The gist of it, I am offering ECK (Elasticsearch, ConveyorBelt and Kibana), an alternative to LogStash that is Azure friendly (typically runs in Worker Role), out-of-the-box can tap into your existing WAD logs (as well as custom ones) and with a push of a button can be horizontally scaled to N, to handle the load for all your projects - and for your enterprise if you work for one. And it is open source, and can be extended to shovel data from any other sources.
At core, ConveyorBelt employs a clustering mechanism that can break down the work into chunks (scheduling), keep a pointer to the last scheduled point, pushing data to Elasticsearch in parallel and in batches and gracefully retry the work if fails. It is headless, so any node can fail, be shut down, restarted, added or removed - without affecting integrity of the cluster. All of this, without waking you up at night, and basically after a few days, making you forget it ever existed. In the enterprise I work for, we use just 3 medium instances to power analytics from 70 different production Storage Tables (and blobs).
First of all, there is a one-to-one mapping between an Elasticsearch cluster and a ConveyorBelt cluster.
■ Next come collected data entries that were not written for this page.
-- ==== Sys2Proof/Laws/Exec.lean ====
section
/-! SUPPORT. What an instruction can do, said once for all of them: `exec_cases`. -/

namespace Sys2Proof.Machine

/-! ## Relations kept by the instruction shapes -/

section
variable {R : State → State → Prop} (hR : Composes R)
include hR

theorem readThen_keeps (hr : ∀ s t, ReadEffect s t → R s t) (o : Operand) {f : Byte → State → State}
    (hf : ∀ m s, R s (f m s)) : Keeps R (readThen o f) :=
  hR.bind ((readOperand_keeps o).mono hr) fun m => hR.bind (keeps_setS (hf m)) fun _ => hR.pure _

theorem registers_keeps {f : State → State} (hf : ∀ s, R s (f s)) : Keeps R (registers f) :=
  hR.bind (keeps_setS hf) fun _ => hR.pure _

theorem store_keeps (hw : ∀ s t, WriteEffect s t → R s t) (o : Operand) (v : State → Byte) :
    Keeps R (store o v) :=
  hR.bind ((effAddr_keeps o).mono fun _ _ h => hw _ _ h.write) fun _ => hR.bind (hR.getS _) fun _ =>
    hR.bind ((busWrite_keeps _ _).mono hw) fun _ => hR.pure _

theorem modify_keeps (hw : ∀ s t, WriteEffect s t → R s t) (o : Operand) {f : Byte → Act Byte}
    {g : Byte → State → State} (hf : ∀ m, Keeps R (f m)) (hg : ∀ r s, R s (g r s)) : Keeps R (modify o f g) :=
  hR.bind ((effAddr_keeps o).mono fun _ _ h => hw _ _ h.write) fun _ =>
    hR.bind ((busRead_keeps _).mono fun _ _ h => hw _ _ h.write) fun m => hR.bind (hf m) fun r =>
      hR.bind ((busWrite_keeps _ _).mono hw) fun _ => hR.bind (keeps_setS (hg r)) fun _ => hR.pure _

omit hR in
theorem helper_keeps (k : Shift) (hf : ∀ s b, R s (s.setFlag .c b)) (m : Byte) : Keeps R (k.helper m) := by
  intro s
  rw [Shift.helper_eq]
  exact hf s _

theorem shift_keeps (hw : ∀ s t, WriteEffect s t → R s t) (o : Operand) (k : Shift)
    (hf : ∀ s b, R s (s.setFlag .c b)) (hn : ∀ s r, R s (s.setNZ r))
    (ha : o = .acc → ∀ s r, R s ((s.setA r).setNZ r)) : Keeps R (shift o k.helper) := by
  by_cases h : o = .acc
  · subst h
    exact hR.bind (hR.getS _) fun a => hR.bind (helper_keeps k hf a) fun r =>
      hR.bind (keeps_setS fun s => ha rfl s r) fun _ => hR.pure _
  · rw [shift_mem h]
    exact modify_keeps hR hw o (helper_keeps k hf) fun r s => hn s r

theorem push_keeps (hw : ∀ s t, WriteEffect s t → R s t) (hs : ∀ s v, R s (s.setSp v)) (v : Byte) :
    Keeps R (push v) :=
  hR.bind (hR.getS _) fun _ => hR.bind ((busWrite_keeps _ _).mono hw) fun _ => keeps_setS fun s => hs s _

theorem push16_keeps (hw : ∀ s t, WriteEffect s t → R s t) (hs : ∀ s v, R s (s.setSp v)) (w : Addr) :
    Keeps R (push16 w) :=
  hR.bind (push_keeps hR hw hs _) fun _ => push_keeps hR hw hs _

omit hR in
theorem pop_keeps (hs : ∀ s v, R s (s.setSp v)) : Keeps R pop := by
  intro s
  rw [pop_eq]
  exact hs s _

theorem pop16_keeps (hs : ∀ s v, R s (s.setSp v)) : Keeps R pop16 :=
  hR.bind (pop_keeps hs) fun _ => hR.bind (pop_keeps hs) fun _ => hR.pure _

theorem pullStatus_keeps (hs : ∀ s v, R s (s.setSp v)) (hp : ∀ s v, R s (s.setP (pulledStatus v s.p))) :
    Keeps R pullStatus :=
  hR.bind (pop_keeps hs) fun v => keeps_setS fun s => hp s v

theorem jump_keeps (hpc : ∀ s v, R s (s.setPc v)) (target : Addr) (n : Nat) : Keeps R (jump target n) :=
  hR.bind (keeps_setS fun s => hpc s _) fun _ => hR.pure _

theorem branch_keeps (hpc : ∀ s v, R s (s.setPc v)) (cond : State → Bool) (d : Byte) : Keeps R (branch cond d) := by
  refine hR.bind (hR.getS _) fun taken => hR.bind (hR.getS _) fun next => ?_
  dsimp only
  split
  · exact jump_keeps hR hpc _ _
  · exact hR.pure _

theorem requireExecutable_keeps (op : Byte) : Keeps R (requireExecutable op) := by
  intro s
  unfold requireExecutable
  split <;> exact hR.refl s

omit hR in
theorem highAndStore_keeps (hw : ∀ s t, WriteEffect s t → R s t) (v : Byte) (base : Addr) (i : Byte) :
    Keeps R (highAndStore v base i) := (busWrite_keeps _ _).mono hw

theorem shaBase_keeps (o : Operand) : Keeps R (shaBase o) := by
  cases o
  case indY z =>
    intro s
    show R s (final (zeroPagePointer z s))
    rw [zeroPagePointer_eq]
    exact hR.refl s
  all_goals exact fun s => hR.refl s

end

/-! ## What a rule's action may do -/

/-- What instruction `i` may have changed before its tick: the registers and flags its rule names, PC, the devices
and RAM. The clock stands (the vblank flag can only go down). -/
structure BodyEffect (i : Instr) (s t : State) : Prop where
  regs : ∀ r, r ∉ i.registersWritten → t.reg r = s.reg r
  flags : ∀ f, f ∉ i.flagsWritten → t.flag f = s.flag f
  pulled : s.StatusOk → t.StatusOk
  cycles : t.cycles = s.cycles
  fault : t.fault = s.fault
  launch : t.launch = s.launch
  frames : t.frames = s.frames
  dot : t.ppu.dot = s.ppu.dot
  scanline : t.ppu.scanline = s.ppu.scanline
  nmiEdge : t.ppu.nmiEdge = s.ppu.nmiEdge
  buttons : t.joy.buttons = s.joy.buttons
  vblank : t.ppu.vblank = true → s.ppu.vblank = true
  cursor : s.joy.cursor ≤ 8 → t.joy.cursor ≤ 8
  memories : s.MemoriesOk → t.MemoriesOk

theorem BodyEffect.composes (i : Instr) : Composes (BodyEffect i) where
  refl s := by constructor <;> intros <;> first | rfl | assumption
  trans s t u h g := by
    constructor
    case regs => exact fun r e => (g.regs r e).trans (h.regs r e)
    case flags => exact fun f e => (g.flags f e).trans (h.flags f e)
    case pulled => exact fun e => g.pulled (h.pulled e)
    case vblank => exact fun e => h.vblank (g.vblank e)
    case cursor => exact fun e => g.cursor (h.cursor e)
    case memories => exact fun e => g.memories (h.memories e)
    all_goals first
      | exact g.cycles.trans h.cycles | exact g.fault.trans h.fault | exact g.launch.trans h.launch
      | exact g.frames.trans h.frames | exact g.dot.trans h.dot | exact g.scanline.trans h.scanline
      | exact g.nmiEdge.trans h.nmiEdge | exact g.buttons.trans h.buttons

theorem WriteEffect.body {s t : State} (h : WriteEffect s t) (i : Instr) : BodyEffect i s t where
  regs r _ := by cases r <;> first | exact h.a | exact h.x | exact h.y | exact h.sp
  flags f _ := h.flag f
  pulled e := ⟨(h.flag .b).trans e.1, (h.flag .u).trans e.2⟩
  cycles := h.cycles
  fault := h.fault
  launch := h.launch
  frames := h.frames
  dot := h.dot
  scanline := h.scanline
  nmiEdge := h.nmiEdge
  buttons := h.buttons
  vblank := h.vblank
  cursor := h.cursor
  memories := h.memories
ConveyorBelt has a list of DiagnosticSources, typically stored in an Azure Table Storage, which contains all data (and state) pertaining to a source. A source typically is a Table Storage, or a blob folder containing diagnostic data (or other) - but CB is extensible to accept other data stores such as SQL, file or even Elasticsearch itself (yes if you ever wanted to copy data from one ES to another). DiagnosticSource contains connection information for the CB to connect. CB continuously breaks down the work (schedules) for its DiagnosticSources and keeps updating the LastOffset.
Once the work is broken down to bite size chunks, they are picked up by actors (it internally uses BeeHive) and data within each chunk pushed up to your Elasticsearch cluster. There is usually a delay between data captured (something that you typically set in Azure configuration: how often copy data), so you set a Grace Period after which if the data isn't there, it is assumed there won’t be. Your Elasticsearch data will usually be behind realtime by the Grace Period. If you left everything as defaults, Azure copies data every minute which Grace Period of 3-5 minutes is safe. For IIS logs this is usually longer (I use 15-20 minutes).
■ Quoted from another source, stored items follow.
-- ==== Sys2Proof/Tests/Slice0.lean ====
section
/-! SUPPORT. Tests: the well-formedness smoke test, words written out from the spec's encodings, one-step vectors of
95_test_vectors.md and of the rules' own examples, and the witnesses of the statements' hypotheses. -/

open Sys2Proof Sys2Proof.Machine

namespace Sys2Proof.Tests

/-! ## Well-formedness: one ill-formed term for each check -/

/-- A form the rule does not list is refused: an immediate store, an indirect load, `STX zp,X`, and so on through
every form list of `Instr.modes`. -/
theorem test_wellFormed_refuses_forms :
    ∀ i ∈ [Instr.lda .acc, .lda (.zpY 0), .ldx (.zpX 0), .ldx .acc, .ldy (.zpY 0), .sta (.imm 0), .stx (.zpX 0),
        .sty (.zpY 0), .bit (.imm 0), .cpx (.zpX 0), .cpy (.absX 0), .inc .acc, .dec (.imm 0), .asl (.absY 0),
        .jmp (.zp 0), .lax (.imm 0), .sax (.zpX 0), .dcp (.ind 0), .slo .acc, .sha (.zp 0),
        .nopMemory 0x04 (.abs 0)], ¬ WellFormed i := by decide

/-- An opcode byte that is not the rule's is refused, for each rule that carries its byte. -/
theorem test_wellFormed_refuses_bytes :
    ∀ i ∈ [Instr.nopMemory 0x0D (.abs 0), .nopMemory 0x15 (.zpX 0), .nopMemory 0x1D (.absX 0),
        .nopMemory 0x05 (.zp 0), .nopImplied 0xEA, .nopImmediate 0xA9 0, .anc 0x4B 0, .jam 0x03],
      ¬ WellFormed i := by decide

/-- The forms at the ends of the lists are accepted. -/
theorem test_wellFormed_accepts :
    ∀ i ∈ [Instr.lda (.imm 0), .lda (.indY 0xFF), .stx (.zpY 0), .asl .acc, .jmp (.ind 0xFFFF), .anc 0x2B 0,
        .nopMemory 0xFC (.absX 0), .jam 0xF2, .sha (.indY 0)], WellFormed i := by decide

/-- An ill-formed term is refused by name. -/
theorem test_exec_refuses_illFormed : exec (.sta (.imm 0)) State.reset = .refused .noEncoding := rfl

/-! ## The opcode map -/

/-- The grid of 30_encoding.md R103 has 16 rows of 16 cells. -/
theorem test_grid_is_full : opcodeGrid.length = 16 ∧ ∀ row ∈ opcodeGrid, row.length = 16 := by decide

/-- The class counts of 30_encoding.md R87. -/
theorem test_class_counts :
    ([OpClass.documented, .undocumented, .unstable, .jam].map fun c =>
      ((List.range 256).filter fun n => opClass (BitVec.ofNat 8 n) = c).length) = [151, 86, 7, 12] := by
  decide +kernel

/-- Base costs read off the grid of R102 at its corners and at its irregular cells. -/
theorem test_cycles : [0x00, 0x0F, 0xF0, 0xFF, 0x9D, 0x1E, 0x6C, 0x20, 0x68, 0x93, 0x9F].map cyclesOf =
    [7, 6, 2, 7, 5, 7, 5, 6, 4, 6, 5] := by decide

/-! ## Words written out from the Encodings lines and the examples of 30_encoding.md -/

theorem test_decode_loads_and_stores :
    decode [0xA9, 0x05] = .ok (.lda (.imm 0x05), []) ∧ decode [0xA1, 0x40] = .ok (.lda (.indX 0x40), []) ∧
    decode [0xB9, 0x34, 0x12] = .ok (.lda (.absY 0x1234), []) ∧ decode [0xB6, 0x80] = .ok (.ldx (.zpY 0x80), []) ∧
    decode [0xBC, 0x34, 0x12] = .ok (.ldy (.absX 0x1234), []) ∧ decode [0x91, 0x40] = .ok (.sta (.indY 0x40), []) ∧
    decode [0x96, 0xFF] = .ok (.stx (.zpY 0xFF), []) ∧ decode [0x94, 0x10] = .ok (.sty (.zpX 0x10), []) :=
  ⟨rfl, rfl, rfl, rfl, rfl, rfl, rfl, rfl⟩

theorem test_decode_transfers_and_stack :
    decode [0xAA] = .ok (.tax, []) ∧ decode [0xA8] = .ok (.tay, []) ∧ decode [0x8A] = .ok (.txa, []) ∧
    decode [0x98] = .ok (.tya, []) ∧ decode [0xBA] = .ok (.tsx, []) ∧ decode [0x9A] = .ok (.txs, []) ∧
    decode [0x48] = .ok (.pha, []) ∧ decode [0x08] = .ok (.php, []) ∧ decode [0x68] = .ok (.pla, []) ∧
    decode [0x28] = .ok (.plp, []) :=
  ⟨rfl, rfl, rfl, rfl, rfl, rfl, rfl, rfl, rfl, rfl⟩

theorem test_decode_arithmetic :
    decode [0x69, 0x10] = .ok (.adc (.imm 0x10), []) ∧ decode [0xF1, 0x20] = .ok (.sbc (.indY 0x20), []) ∧
    decode [0x2D, 0x34, 0x12] = .ok (.and (.abs 0x1234), []) ∧ decode [0x05, 0x10] = .ok (.ora (.zp 0x10), []) ∧
    decode [0x5D, 0x34, 0x12] = .ok (.eor (.absX 0x1234), []) ∧ decode [0x24, 0x10] = .ok (.bit (.zp 0x10), []) ∧
    decode [0xD5, 0x10] = .ok (.cmp (.zpX 0x10), []) ∧ decode [0xE0, 0x80] = .ok (.cpx (.imm 0x80), []) ∧
    decode [0xC4, 0x10] = .ok (.cpy (.zp 0x10), []) ∧ decode [0xE6, 0x10] = .ok (.inc (.zp 0x10), []) ∧
    decode [0xDE, 0x00, 0x03] = .ok (.dec (.absX 0x0300), []) ∧ decode [0xE8] = .ok (.inx, []) ∧
    decode [0xC8] = .ok (.iny, []) ∧ decode [0xCA] = .ok (.dex, []) ∧ decode [0x88] = .ok (.dey, []) :=
  ⟨rfl, rfl, rfl, rfl, rfl, rfl, rfl, rfl, rfl, rfl, rfl, rfl, rfl, rfl, rfl⟩

theorem test_decode_shifts :
    decode [0x0A] = .ok (.asl .acc, []) ∧ decode [0x5E, 0x00, 0x02] = .ok (.lsr (.absX 0x0200), []) ∧
    decode [0x36, 0x10] = .ok (.rol (.zpX 0x10), []) ∧ decode [0x6E, 0x00, 0x02] = .ok (.ror (.abs 0x0200), []) :=
  ⟨rfl, rfl, rfl, rfl⟩

theorem test_decode_control_flow :
    decode [0x4C, 0x00, 0x90] = .ok (.jmp (.abs 0x9000), []) ∧
    decode [0x6C, 0xFF, 0x01] = .ok (.jmp (.ind 0x01FF), []) ∧
    decode [0x20, 0x00, 0x90] = .ok (.jsr 0x9000, []) ∧ decode [0x60] = .ok (.rts, []) ∧
    decode [0x40] = .ok (.rti, []) ∧ decode [0x00] = .ok (.brk, []) ∧ decode [0x10, 0x7F] = .ok (.bpl 0x7F, []) ∧
    decode [0x30, 0x80] = .ok (.bmi 0x80, []) ∧ decode [0x50, 0x05] = .ok (.bvc 0x05, []) ∧
    decode [0x70, 0x05] = .ok (.bvs 0x05, []) ∧ decode [0x90, 0xFE] = .ok (.bcc 0xFE, []) ∧
    decode [0xB0, 0x00] = .ok (.bcs 0x00, []) ∧ decode [0xD0, 0x10] = .ok (.bne 0x10, []) ∧
    decode [0xF0, 0xFC] = .ok (.beq 0xFC, []) :=
  ⟨rfl, rfl, rfl, rfl, rfl, rfl, rfl, rfl, rfl, rfl, rfl, rfl, rfl, rfl⟩

theorem test_decode_flags :
    decode [0x18] = .ok (.clc, []) ∧ decode [0x38] = .ok (.sec, []) ∧ decode [0x58] = .ok (.cli, []) ∧
    decode [0x78] = .ok (.sei, []) ∧ decode [0xD8] = .ok (.cld, []) ∧ decode [0xF8] = .ok (.sed, []) ∧
    decode [0xB8] = .ok (.clv, []) ∧ decode [0xEA] = .ok (.nop, []) :=
  ⟨rfl, rfl, rfl, rfl, rfl, rfl, rfl, rfl⟩

theorem test_decode_undocumented :
    decode [0xB7, 0x10] = .ok (.lax (.zpY 0x10), []) ∧ decode [0x83, 0x10] = .ok (.sax (.indX 0x10), []) ∧
    decode [0xC7, 0x10] = .ok (.dcp (.zp 0x10), []) ∧ decode [0xFB, 0x00, 0x02] = .ok (.isb (.absY 0x0200), []) ∧
    decode [0x13, 0x10] = .ok (.slo (.indY 0x10), []) ∧ decode [0x37, 0x10] = .ok (.rla (.zpX 0x10), []) ∧
    decode [0x4F, 0x00, 0x02] = .ok (.sre (.abs 0x0200), []) ∧
    decode [0x7F, 0x00, 0x02] = .ok (.rra (.absX 0x0200), []) ∧ decode [0xEB, 0x01] = .ok (.sbcEB 0x01, []) ∧
    decode [0x2B, 0x80] = .ok (.anc 0x2B 0x80, []) ∧ decode [0x4B, 0x03] = .ok (.alr 0x03, []) ∧
    decode [0x6B, 0x40] = .ok (.arr 0x40, []) ∧ decode [0xCB, 0x05] = .ok (.sbx 0x05, []) ∧
    decode [0xBB, 0x00, 0x02] = .ok (.las 0x0200, []) ∧ decode [0xFA] = .ok (.nopImplied 0xFA, []) ∧
    decode [0x80, 0x55] = .ok (.nopImmediate 0x80 0x55, []) ∧
    decode [0x0C, 0x02, 0x20] = .ok (.nopMemory 0x0C (.abs 0x2002), []) :=
  ⟨rfl, rfl, rfl, rfl, rfl, rfl, rfl, rfl, rfl, rfl, rfl, rfl, rfl, rfl, rfl, rfl, rfl⟩

theorem test_decode_jam_and_unstable :
    decode [0x02] = .ok (.jam 0x02, []) ∧ decode [0x8B, 0xFF] = .ok (.ane 0xFF, []) ∧
    decode [0xAB, 0xF0] = .ok (.lxa 0xF0, []) ∧ decode [0x93, 0x10] = .ok (.sha (.indY 0x10), []) ∧
    decode [0x9E, 0x00, 0x02] = .ok (.shx 0x0200, []) ∧ decode [0x9C, 0xFF, 0x02] = .ok (.shy 0x02FF, []) ∧
    decode [0x9B, 0x00, 0x02] = .ok (.tas 0x0200, []) :=
  ⟨rfl, rfl, rfl, rfl, rfl, rfl, rfl⟩

/-- Bytes that end inside an instruction are refused by name; the bytes after an instruction are left. -/
theorem test_decode_rest : decode [] = .error .noBytes ∧ decode [0xAD, 0x34] = .error (.truncated 0xAD) ∧
    decode [0xEA, 0xAD] = .ok (.nop, [0xAD]) := ⟨rfl, rfl, rfl⟩

/-- The table's numbering: the second byte is bits 15 to 8, and the bits above the row's are zero. -/
theorem test_decodeTableWord : decodeTableWord 16 0x05A9 = some (.lda (.imm 0x05)) ∧
    decodeTableWord 8 0xAD = some (.lda (.abs 0x0000)) ∧ decodeTableWord 24 0x1234BD = some (.lda (.absX 0x1234)) :=
  ⟨rfl, rfl, rfl⟩

/-! ## One-step vectors of 95_test_vectors.md -/

/-- The state of 95_test_vectors.md section 0 with `code` at $8000, the reset vector $8000 and the BRK and NMI vectors
$9000; the magic constants are the $EE of V-UN26 and V-UN27. -/
def testState (code : List Byte) (u : UnstableMode) : State :=
  State.initial
    { Launch.default with
      prg := (code.zipIdx.map fun (b, i) => (i, b)).filter (fun c => c.2 != 0) ++
        [(0x7FFB, 0x90), (0x7FFD, 0x80), (0x7FFF, 0x90)]
      unstable := u
      aneMagic := 0xEE
      lxaMagic := 0xEE }
    MemoryInit.blank

/-- Whether a step from `s` ends with these registers, this cycle count and these RAM cells. -/
def ends (s : State) (a x y sp p : Byte) (pc : Addr) (cycles : Nat) (cells : List (Nat × Byte)) : Bool :=
  match step s with
  | .next t =>
    t.a == a && t.x == x && t.y == y && t.sp == sp && t.p == p && t.pc == pc && t.cycles == cycles &&
      cells.all fun c => Memory.read t.ram c.1 == c.2
  | .fault _ | .refused _ => false

/-- Whether a step from `s` stops by this fatal fault, with PC and the cycle count as given. -/
def faults (s : State) (k : FaultKind) (pc : Addr) (cycles : Nat) : Bool :=
  match step s with
  | .fault (.fatal k' t) => k' == k && t.pc == pc && t.cycles == cycles && t.fault == some k
  | .fault (.halted _) | .next _ | .refused _ => false

/-! Loads, stores and transfers -/

/-- V-EA6: `LDA ($FE,X)`. -/
theorem test_lda_ea6 :
    ends (((((testState [0xA1, 0xFE] .fatal).setX 0x01).setRam 0x000 0x02).setRam 0x0FF 0x34).setRam 0x234 0x66)
    0x66 0x01 0x00 0xFD 0x24 0x8002 6 [] = true := by decide

/-- V-EA7: `LDA ($FF),Y`. -/
theorem test_lda_ea7 :
    ends (((((testState [0xB1, 0xFF] .fatal).setY 0x10).setRam 0x000 0x01).setRam 0x0FF 0xF8).setRam 0x208 0x11)
    0x11 0x00 0x10 0xFD 0x24 0x8002 5 [] = true := by decide

/-- V-EA2: `LDX $FF,Y`. -/
theorem test_ldx_ea2 : ends (((testState [0xB6, 0xFF] .fatal).setY 0x02).setRam 0x001 0x99)
    0x00 0x99 0x02 0xFD 0xA4 0x8002 4 [] = true := by decide

/-- V-LS4: `LDX $0400,Y`. -/
theorem test_ldx_ls4 : ends (((testState [0xBE, 0x00, 0x04] .fatal).setY 0x05).setRam 0x405 0xFE)
    0x00 0xFE 0x05 0xFD 0xA4 0x8003 4 [] = true := by decide

/-- V-LS3: `LDY $10`. -/
theorem test_ldy_ls3 : ends ((testState [0xA4, 0x10] .fatal).setRam 0x010 0x7F)
    0x00 0x00 0x7F 0xFD 0x24 0x8002 3 [] = true := by decide

/-- V-LS5: `STA $0200,X`. -/
theorem test_sta_ls5 : ends ((((testState [0x9D, 0x00, 0x02] .fatal).setA 0x5A).setX 0x03).setP 0xA6)
    0x5A 0x03 0x00 0xFD 0xA6 0x8003 5 [(0x203, 0x5A)] = true := by decide

/-- V-LS6: `STX $10,Y`. -/
theorem test_stx_ls6 : ends (((testState [0x96, 0x10] .fatal).setX 0x44).setY 0xF5)
    0x00 0x44 0xF5 0xFD 0x24 0x8002 4 [(0x005, 0x44)] = true := by decide

/-- V-LS7: `STY $0800`. -/
theorem test_sty_ls7 : ends ((testState [0x8C, 0x00, 0x08] .fatal).setY 0x9C)
    0x00 0x00 0x9C 0xFD 0x24 0x8003 4 [(0x000, 0x9C), (0x000, 0x9C)] = true := by decide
The data that is pushed to the Elasticsearch requires:
- An index name: by default the date in the
yyyyMMddformat is used as the index name (but you can provide your own index)
- The type name: default is PartitionKey + _ + RowKey (or the one you provide)
- Elasticsearch mapping: Elasticsearch equivalent of a schema which defines how to store and index data for a source. These mappings are stored on a URL (a web folder or a public read-only Azure Blob folder) - schema for typical Azure data (WAD logs, WAD Perf data and IIS Logs) already available by default and you just need to copy them to your site or public Blob folder.
Set up your own monitoring suiteOK, now time to create our own ConveyorBelt cluster! Basically the CB cluster will shovel the data to a cluster of Elasticsearch. And you would need Kibana to visualise your data. Here I will explain how to set up Elasticsearch and Kibana in a Linux VM box. Further below I am explaining how to do this. But ...
if you are just testing the waters and want to try CB, you can create a Windows VM, download Elasticsearch and Kibana and run their batch files and then move to setting up CB. But after you have seen it working, come back to the instructions and set it up in a Linux box, its natural habitat.
So setting this up in Windows is just to download the files from the links below, unzip and then running the batch files elasticsearch.bat and kibana.bat. Make sure you expose the ports 5601 and 9200 from your VM, by creating endpoints.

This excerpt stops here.